After solving, write a short explanation (1–3 sentences) of approach and complexity.
Re-solve problems you struggled with after 3–7 days to reinforce patterns.
Keep a notebook (digital or paper) of patterns and key idioms in Java.
Suggested resources
Algorithm textbooks: (e.g., Sedgewick’s Algorithms in Java) for in-depth study.
Problem sites: LeetCode, HackerRank, Codeforces, GeeksforGeeks for practice and tutorials.
Java docs: Oracle/Java API docs for collections and concurrency basics.
Measuring progress
Track problems solved per topic and accuracy.
Time yourself occasionally on 2–3 problems to measure speed improvements.

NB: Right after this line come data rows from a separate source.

-- ==== Sys2Proof/Decode.lean ====
section
/-! DEFINITION. The decoder, total on every 32-bit word and rejecting by name, and after it the encoder, both
written from the maps of R26 to R45 and, for the scalar base, from the encodings of the RISC-V family (R27, log
entry 4). -/
namespace Sys2Proof

open Sys2Proof.Machine

/-! ## Fields -/

/-- Bits [31:29] of a vector word. -/
def fF3 (w : BitVec 32) : BitVec 3 := w.extractLsb' 29 3
/-- `msel`. -/
def fK (w : BitVec 32) : BitVec 4 := w.extractLsb' 25 4
/-- The vs2 field. -/
def fB (w : BitVec 32) : BitVec 6 := w.extractLsb' 19 6
/-- The vs1 field. -/
def fA (w : BitVec 32) : BitVec 6 := w.extractLsb' 13 6
/-- The vd field. -/
def fD (w : BitVec 32) : BitVec 6 := w.extractLsb' 7 6
/-- The scalar register of a vector word. -/
def fX (w : BitVec 32) : BitVec 5 := w.extractLsb' 14 5
/-- Bit [13]: `x` or `f`. -/
def fP (w : BitVec 32) : BitVec 1 := w.extractLsb' 13 1
/-- The major opcode. -/
def fMaj (w : BitVec 32) : BitVec 5 := w.extractLsb' 2 5
/-- The quadrant. -/
def fQ (w : BitVec 32) : BitVec 2 := w.extractLsb' 0 2
/-- rd. -/
def fRd (w : BitVec 32) : BitVec 5 := w.extractLsb' 7 5
/-- rs1. -/
def fRs1 (w : BitVec 32) : BitVec 5 := w.extractLsb' 15 5
/-- rs2. -/
def fRs2 (w : BitVec 32) : BitVec 5 := w.extractLsb' 20 5
/-- funct3, or the engine id. -/
def fF3s (w : BitVec 32) : BitVec 3 := w.extractLsb' 12 3
/-- funct7. -/
def fF7 (w : BitVec 32) : BitVec 7 := w.extractLsb' 25 7
/-- The I-type immediate. -/
def fImm (w : BitVec 32) : BitVec 12 := w.extractLsb' 20 12

/-- An entry whose fields marked zero hold zero. -/
def zero (c : Prop) [Decidable c] (i : Instr) : Except Reject Instr :=
  if c then .ok i else .error .zeroField

/-- A standard encoding whose fixed fields hold their values. -/
def resv (c : Prop) [Decidable c] (i : Instr) : Except Reject Instr :=
  if c then .ok i else .error .reserved

noncomputable section

/-! ## Quadrants 0 to 2 (R38 to R43) -/

/-- Quadrant 0, major 1. -/
def q0m1 (w : BitVec 32) : Except Reject Instr :=
  match fF3 w with
  | 0#3 => .ok (.vaddVv (fK w) (fB w) (fA w) (fD w))
  | 1#3 => .ok (.vsubVv (fK w) (fB w) (fA w) (fD w))
  | 2#3 => .ok (.vrsubVv (fK w) (fB w) (fA w) (fD w))
  | 3#3 => .ok (.vmulVv (fK w) (fB w) (fA w) (fD w))
  | 4#3 => .ok (.vmulhVv (fK w) (fB w) (fA w) (fD w))
  | 5#3 => .ok (.vmulhuVv (fK w) (fB w) (fA w) (fD w))
  | 6#3 => .ok (.vmaccVv (fK w) (fB w) (fA w) (fD w))
  | 7#3 => .ok (.vnmsacVv (fK w) (fB w) (fA w) (fD w))

/-- Quadrant 0, major 2. -/
def q0m2 (w : BitVec 32) : Except Reject Instr :=
  match fF3 w with
  | 0#3 => .ok (.vdivVv (fK w) (fB w) (fA w) (fD w))
  | 1#3 => .ok (.vdivuVv (fK w) (fB w) (fA w) (fD w))
  | 2#3 => .ok (.vremVv (fK w) (fB w) (fA w) (fD w))
  | 3#3 => .ok (.vremuVv (fK w) (fB w) (fA w) (fD w))
  | 4#3 => .ok (.vminVv (fK w) (fB w) (fA w) (fD w))
  | 5#3 => .ok (.vminuVv (fK w) (fB w) (fA w) (fD w))
  | 6#3 => .ok (.vmaxVv (fK w) (fB w) (fA w) (fD w))
  | 7#3 => .ok (.vmaxuVv (fK w) (fB w) (fA w) (fD w))

/-- Quadrant 0, major 3. -/
def q0m3 (w : BitVec 32) : Except Reject Instr :=
  match fF3 w with
  | 0#3 => .ok (.vandVv (fK w) (fB w) (fA w) (fD w))
  | 1#3 => .ok (.vorVv (fK w) (fB w) (fA w) (fD w))
  | 2#3 => .ok (.vxorVv (fK w) (fB w) (fA w) (fD w))
  | 3#3 => .ok (.vsllVv (fK w) (fB w) (fA w) (fD w))
  | 4#3 => .ok (.vsrlVv (fK w) (fB w) (fA w) (fD w))
  | 5#3 => .ok (.vsraVv (fK w) (fB w) (fA w) (fD w))
  | 6#3 => .ok (.vabsdVv (fK w) (fB w) (fA w) (fD w))
  | 7#3 => .ok (.vmergeVv (fK w) (fB w) (fA w) (fD w))

/-- Quadrant 0, major 4. -/
def q0m4 (w : BitVec 32) : Except Reject Instr :=
  match fF3 w with
  | 0#3 => .ok (.vsaddVv (fK w) (fB w) (fA w) (fD w))
  | 1#3 => .ok (.vsadduVv (fK w) (fB w) (fA w) (fD w))
  | 2#3 => .ok (.vssubVv (fK w) (fB w) (fA w) (fD w))
  | 3#3 => .ok (.vssubuVv (fK w) (fB w) (fA w) (fD w))
  | 4#3 => .ok (.vcmpeqVv (fK w) (fB w) (fA w) (fD w))
  | 5#3 => .ok (.vcmpneVv (fK w) (fB w) (fA w) (fD w))
  | 6#3 => .ok (.vcmpltVv (fK w) (fB w) (fA w) (fD w))
  | 7#3 => .ok (.vcmpltuVv (fK w) (fB w) (fA w) (fD w))

/-- Quadrant 0, major 5. -/
def q0m5 (w : BitVec 32) : Except Reject Instr :=
  match fF3 w with
  | 0#3 => .ok (.vcmpleVv (fK w) (fB w) (fA w) (fD w))
  | 1#3 => .ok (.vcmpleuVv (fK w) (fB w) (fA w) (fD w))
  | 2#3 => zero (fB w = 0#6) (.vmvVv (fK w) (fA w) (fD w))
  | 3#3 => zero (fA w = 0#6) (.vclz (fK w) (fB w) (fD w))
  | 4#3 => zero (fA w = 0#6) (.vcpop (fK w) (fB w) (fD w))
  | _ => .error .noEntry

/-- Quadrant 0, major 9. -/
def q0m9 (w : BitVec 32) : Except Reject Instr :=
  match fF3 w with
  | 0#3 => zero (fP w = 0#1) (.vaddVx (fK w) (fB w) (fX w) (fD w))
  | 1#3 => zero (fP w = 0#1) (.vsubVx (fK w) (fB w) (fX w) (fD w))
  | 2#3 => zero (fP w = 0#1) (.vrsubVx (fK w) (fB w) (fX w) (fD w))
  | 3#3 => zero (fP w = 0#1) (.vmulVx (fK w) (fB w) (fX w) (fD w))
  | 4#3 => zero (fP w = 0#1) (.vmulhVx (fK w) (fB w) (fX w) (fD w))
  | 5#3 => zero (fP w = 0#1) (.vmulhuVx (fK w) (fB w) (fX w) (fD w))
  | 6#3 => zero (fP w = 0#1) (.vmaccVx (fK w) (fB w) (fX w) (fD w))
  | 7#3 => zero (fP w = 0#1) (.vnmsacVx (fK w) (fB w) (fX w) (fD w))

/-- Quadrant 0, major 10. -/
def q0m10 (w : BitVec 32) : Except Reject Instr :=
  match fF3 w with
  | 0#3 => zero (fP w = 0#1) (.vdivVx (fK w) (fB w) (fX w) (fD w))
  | 1#3 => zero (fP w = 0#1) (.vdivuVx (fK w) (fB w) (fX w) (fD w))
  | 2#3 => zero (fP w = 0#1) (.vremVx (fK w) (fB w) (fX w) (fD w))
  | 3#3 => zero (fP w = 0#1) (.vremuVx (fK w) (fB w) (fX w) (fD w))
  | 4#3 => zero (fP w = 0#1) (.vminVx (fK w) (fB w) (fX w) (fD w))
  | 5#3 => zero (fP w = 0#1) (.vminuVx (fK w) (fB w) (fX w) (fD w))
  | 6#3 => zero (fP w = 0#1) (.vmaxVx (fK w) (fB w) (fX w) (fD w))
  | 7#3 => zero (fP w = 0#1) (.vmaxuVx (fK w) (fB w) (fX w) (fD w))
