/-- A matrix-queue entry (R160, R187). `carrier` is the tag of a reserved follow-on whose copy has not completed, `tag`
the tag of a follow-on, `ord` its place in the core's order of engine accesses; `check` says that a follow-on is still
to be examined (R170); `parts` are the events of an `mst` that have been made (R197). -/
structure MEntry where
  form : MForm
  acc : Nat
  tA : Nat := 0
  tB : Nat := 0
  rs1 : Word := 0
  rs2 : Word := 0
  step : Nat := 0
  ftz : Bool := false
  carrier : Option Nat := none
  tag : Option Nat := none
  ord : Nat := 0
  check : Bool := false
  held : Bool := false
  parts : List Nat := []
  deriving DecidableEq, Repr

/-- A latched copy command (R163, R171). -/
structure CopyCmd where
  src : Word := 0
  dst : Word := 0
  cctl : Word := 0
  len : Nat := 0
  ext1 : Nat := 1
  ext2 : Nat := 1
  ss1 : Word := 0
  ds1 : Word := 0
  ss2 : Word := 0
  ds2 : Word := 0
  bob : Word := 0
  deriving DecidableEq, Repr

/-- The record of a copy tag (R166, R172). `st`: 0 FREE, 1 QUEUED, 2 ACTIVE, 3 DONE, 4 FAULTED, 5 HELD.
`landed` says that every byte is written and only the barrier arrival is owed (R273); `seed` numbers the order in which the
engine moves the bytes, and `unit` is the unit in which it does (R163). -/
structure CopyRec where
  st : Nat := 0
  cmd : CopyCmd := {}
  done : Nat := 0
  landed : Bool := false
  ord : Nat := 0
  seed : Nat := 0
  unit : Nat := 1
  deriving DecidableEq, Repr

/-- An `mld` in flight (R175): tile, scratchpad offset, row length, rows, image offset, pitch, bytes landed; `stuck` after
a fault that names it (R146); `seed` numbers the order in which its lines land (R197). -/
structure Fill where
  tile : Nat
  off : Nat
  w : Nat
  h : Nat
  d : Nat
  pitch : Nat
  done : Nat := 0
  ord : Nat := 0
  stuck : Bool := false
  seed : Nat := 0
  deriving DecidableEq, Repr

/-- A member of an `mgemm` gang (R183); `parts` are the events of its sub-tile's write that have been made (R197). -/
structure Member where
  core : Nat
  sub : Nat := 0
  busy : Bool := false
  step : Nat := 0
  acc : Tab (BitVec 32) := []
  accPois : Tab Bool := []
  parts : List Nat := []
  deriving DecidableEq, Repr

/-- The `mgemm` of a core, as latched at issue (R181-R185): the sub-tiles written, and those whose partial work lies in the
save area; `owed` says that the completion of R184 is still to be made; `pins` are the pages of the save area, held since the
issue. -/
structure Seq where
  a : Word := 0
  b : Word := 0
  mg : Tab Word := []
  members : List Member := []
  written : List Nat := []
  parts : List Nat := []
  fault : Bool := false
  owed : Bool := false
  pins : List Nat := []
  deriving DecidableEq, Repr

/-- The engine state that an M-core or V-core context holds (R187). Slot, scale and accumulator contents are
sparse tables; slot byte keys are slot x 8,192 + offset, scale byte keys tile x 768 + offset, accumulator keys
4,096 x acc + 64 x i + j; `issued` numbers the accesses in program order; `wants` are the pralines that engine writes wait for
(R214). -/
structure Engine where
  tiles : Tab Tile := []
  slotMem : Tab Byte := []
  slotPois : Tab Bool := []
  scaleMem : Tab Byte := []
  scalePois : Tab Bool := []
  acc : Tab (BitVec 32) := []
  accPois : Tab Bool := []
  mg : Tab Word := []
  cg : Tab Word := []
  queue : List MEntry := []
  tags : Tab CopyRec := []
  fills : List Fill := []
  seq : Option Seq := none
  issued : Nat := 0
  borrowedBy : Option Nat := none
  gated : BitVec 4 := 0
  wants : List Nat := []
  deriving DecidableEq, Repr

/-- The S-, M- and debug-mode CSRs of a C-core (R354, R353). -/
structure Csrs where
  mstatus : Word := 0
  medeleg : Word := 0
  mideleg : Word := 0
  mie : Word := 0
  mip : Word := 0
  mtvec : Word := 0
  mcounteren : Word := 0
  menvcfg : Word := 0
  mcountinhibit : Word := 0
  mscratch : Word := 0
  mepc : Word := 0
  mcause : Word := 0
  mtval : Word := 0
  stvec : Word := 0
  sscratch : Word := 0
  sepc : Word := 0
  scause : Word := 0
  stval : Word := 0
  satp : Word := 0
  stimecmp : Word := 0
  mvif : Word := 0
  mcycle : Word := 0
  minstret : Word := 0
  dcsr : Word := 0
  dpc : Word := 0
  dscratch0 : Word := 0
  dscratch1 : Word := 0
  deriving DecidableEq, Repr
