-- ==== Sys2Proof/Machine/Base.lean ====
section
/-! DEFINITION. How a meaning runs: a state transformer that may stop in the ways of `Stop`, keeping the state it has
reached; registers and the context of the core that takes the turn. -/
namespace Sys2Proof.Machine

/-- Why a meaning stops before its end. -/
inductive Stop
  /-- It raises an exception. -/
  | trap (t : Trap)
  /-- It waits: it is tried again at the core's next turn (R241 step 8; DESIGN CHOICE, log entry 7). -/
  | wait (w : Wait)
  /-- The instruction is over and the pc is set already: the context left the core, or went elsewhere. -/
  | left
  /-- It is refused. -/
  | refuse (r : Refusal)
  /-- The machine stops with a fault. -/
  | fault (f : Fault)
  deriving DecidableEq, Repr

/-- A step of a meaning. -/
abbrev M := EStateM Stop State

/-- Reads something off the state. -/
def look {α : Type} (f : State → α) : M α := fun s => .ok (f s) s

/-- Changes the state. -/
def upd (f : State → State) : M Unit := fun s => .ok () (f s)

/-- Runs an operation that gives a value and a new state. -/
def act {α : Type} (f : State → α × State) : M α := fun s => .ok (f s).1 (f s).2

/-- Stops. -/
def stop {α : Type} (x : Stop) : M α := fun s => .error x s

/-- Raises an exception. -/
def trap {α : Type} (t : Trap) : M α := stop (.trap t)

/-- Waits as it has waited so far, keeping what it has already done. -/
def keepWaiting {α : Type} : M α := fun s => .error (.wait s.me.wait) s

/-- Waits, and is tried again. -/
def waitFor {α : Type} (w : Wait) : M α := stop (.wait w)

/-- Does nothing unless the condition holds. -/
def onlyIf (b : Bool) (m : M Unit) : M Unit := if b then m else pure ()

/-- An operation over each of a list, in order. -/
def eachM {α : Type} (f : α → M Unit) : List α → M Unit
  | [] => pure ()
  | a :: l => do f a; eachM f l

/-- An operation over each of a list, in order, with its results. -/
def mapEach {α β : Type} (f : α → M β) : List α → M (List β)
  | [] => pure []
  | a :: l => do
    let b ← f a
    let bs ← mapEach f l
    pure (b :: bs)

/-! ## Traps by name -/

/-- The operand qualifier: a register value that the description rejects (R241 step 2). -/
def operandTrap (v : Word) : Trap := { code := 2, opnd := true, tval := v }
/-- Raises the operand qualifier on a value. -/
def operand {α : Type} (v : Word) : M α := trap (operandTrap v)
/-- Fails under the operand qualifier unless the condition holds. -/
def needOpnd (ok : Bool) (v : Word) : M Unit := if ok then pure () else operand v
/-- A privilege violation (R46). -/
def privTrap : Trap := { code := 2, priv := true }

/-! ## Registers of the core that takes the turn -/

/-- Integer register n; x0 reads zero (R15). -/
def Core.xr (c : Core) (n : BitVec 5) : Word := if n = 0 then 0 else c.x.get 0 n.toNat
/-- Writes integer register n, which clears its mark (R413); a write of x0 is discarded. -/
def Core.setX (c : Core) (n : BitVec 5) (v : Word) : Core :=
  if n = 0 then c else { c with x := c.x.put n.toNat v, xpois := c.xpois &&& ~~~(1#32 <<< n.toNat) }
/-- Floating register n. -/
def Core.fr (c : Core) (n : BitVec 5) : Word := c.f.get 0 n.toNat
/-- Writes floating register n, which clears its mark. -/
def Core.setF (c : Core) (n : BitVec 5) (v : Word) : Core :=
  { c with f := c.f.put n.toNat v, fpois := c.fpois &&& ~~~(1#32 <<< n.toNat) }

/-- Reads x[n]. -/
def getX (n : BitVec 5) : M Word := look fun s => s.me.xr n
/-- Writes x[n]. -/
def setX (n : BitVec 5) (v : Word) : M Unit := upd fun s => s.modMe fun c => c.setX n v
/-- Reads f[n]. -/
def getF (n : BitVec 5) : M Word := look fun s => s.me.fr n
/-- Writes f[n]. -/
def setF (n : BitVec 5) (v : Word) : M Unit := upd fun s => s.modMe fun c => c.setF n v
/-- The pc. -/
def getPc : M Word := look fun s => s.me.pc
/-- The core that takes the turn. -/
def myCore : M Nat := look fun s => s.cur
/-- Changes the core that takes the turn. -/
def modMe (f : Core → Core) : M Unit := upd fun s => s.modMe f
/-- A number for a free value, never used before (DESIGN CHOICE, log entry 1). -/
def freshTick : M Nat := act fun s => (s.tick, s.bump)

/-- The class of the core that takes the turn. -/
def State.myClass (s : State) : CoreClass := classOf s.cur

/-! ## Wafers and contexts -/

/-- The wafer that a core has, by the physical address of its slot; a C-core keeps it while a handler runs there. -/
def State.waferAt (s : State) (n : Nat) : Option Nat :=
  if (s.core n).active && (s.wafer (s.core n).ctx.wafer).loc == .running n then some (s.core n).ctx.wafer else none

/-- The wafer that a core runs: a wafer runs in U mode alone (R352) (DEDUCED, log entry 41). -/
def State.waferOn (s : State) (n : Nat) : Option Nat := if (s.core n).mode == .u then s.waferAt n else none

/-- The wafer address that programs see (R291): the virtual address of the slot. -/
def State.waferVa (s : State) (n : Nat) : Word :=
  match s.waferOn n with
  | some w => (s.wafer w).va
  | none => 0

/-- The party that waits at a unit or holds a mutex: the wafer's slot, or for a core without a wafer its number
above every address (DESIGN CHOICE, log entry 10). -/
def State.partyOf (s : State) (n : Nat) : Nat := (s.waferOn n).getD (2 ^ 64 + n)

/-- The core that a party runs on, if it runs. -/
def State.coreOfParty (s : State) (p : Nat) : Option Nat :=
  if 2 ^ 64 ≤ p then some (p - 2 ^ 64)
  else
    match (s.wafer p).loc with
    | .running n => some n
    | _ => none

/-- The level at which a core's data accesses are checked: its mode, or in M mode under MPRV the saved one. -/
def State.dataMode (s : State) (n : Nat) : Priv :=
  let c := s.core n
  if c.mode == .m && c.csr.mstatus.toNat.testBit 17 && !c.debug then
    (match bits c.csr.mstatus.toNat 12 11 with
    | 0 => .u
    | 1 => .s
    | _ => .m)
  else c.mode

/-- Who makes a core's accesses (R359, R361, R365). -/
def State.whoIs (s : State) (n : Nat) (mode : Priv) : Who :=
  let c := s.core n
  { vif := s.vifOf n
    root := if mode == .u && c.mode == .u then c.ctx.csatp else c.csr.satp
    mode := mode
    sum := c.csr.mstatus.toNat.testBit 18
    mxr := c.csr.mstatus.toNat.testBit 19
    die := some (coreDie n)
    party := if coreOk n then some n else none }

/-- Who makes a core's data accesses. -/
def State.dataWho (s : State) (n : Nat) : Who := s.whoIs n (s.dataMode n)

/-- Who an engine of a core is: a U-mode access of its interface (R365). -/
def State.engineWho (s : State) (n : Nat) : Who :=
  { vif := s.vifOf n, root := (s.core n).ctx.csatp, mode := .u, die := some (coreDie n) }

end Sys2Proof.Machine
end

After 15 days, aim to consistently solve medium problems in 45–60 minutes and easy problems in 10–25 minutes.
Next steps after day 15
Keep a 30/60/90 day plan: increase problem difficulty, participate in contests, implement data structures from scratch, and study advanced topics (segment trees, tries, suffix arrays, flow algorithms).
Contribute solutions with explanations (blog posts or GitHub repo) to solidify learning.
Final note Consistency matters more than cramming. Use these 15 days to build reliable habits: learn a concept, apply it to problems, analyze mistakes, and repeat. With disciplined practice and focused review, Java + DSA skills will grow quickly beyond this starter plan.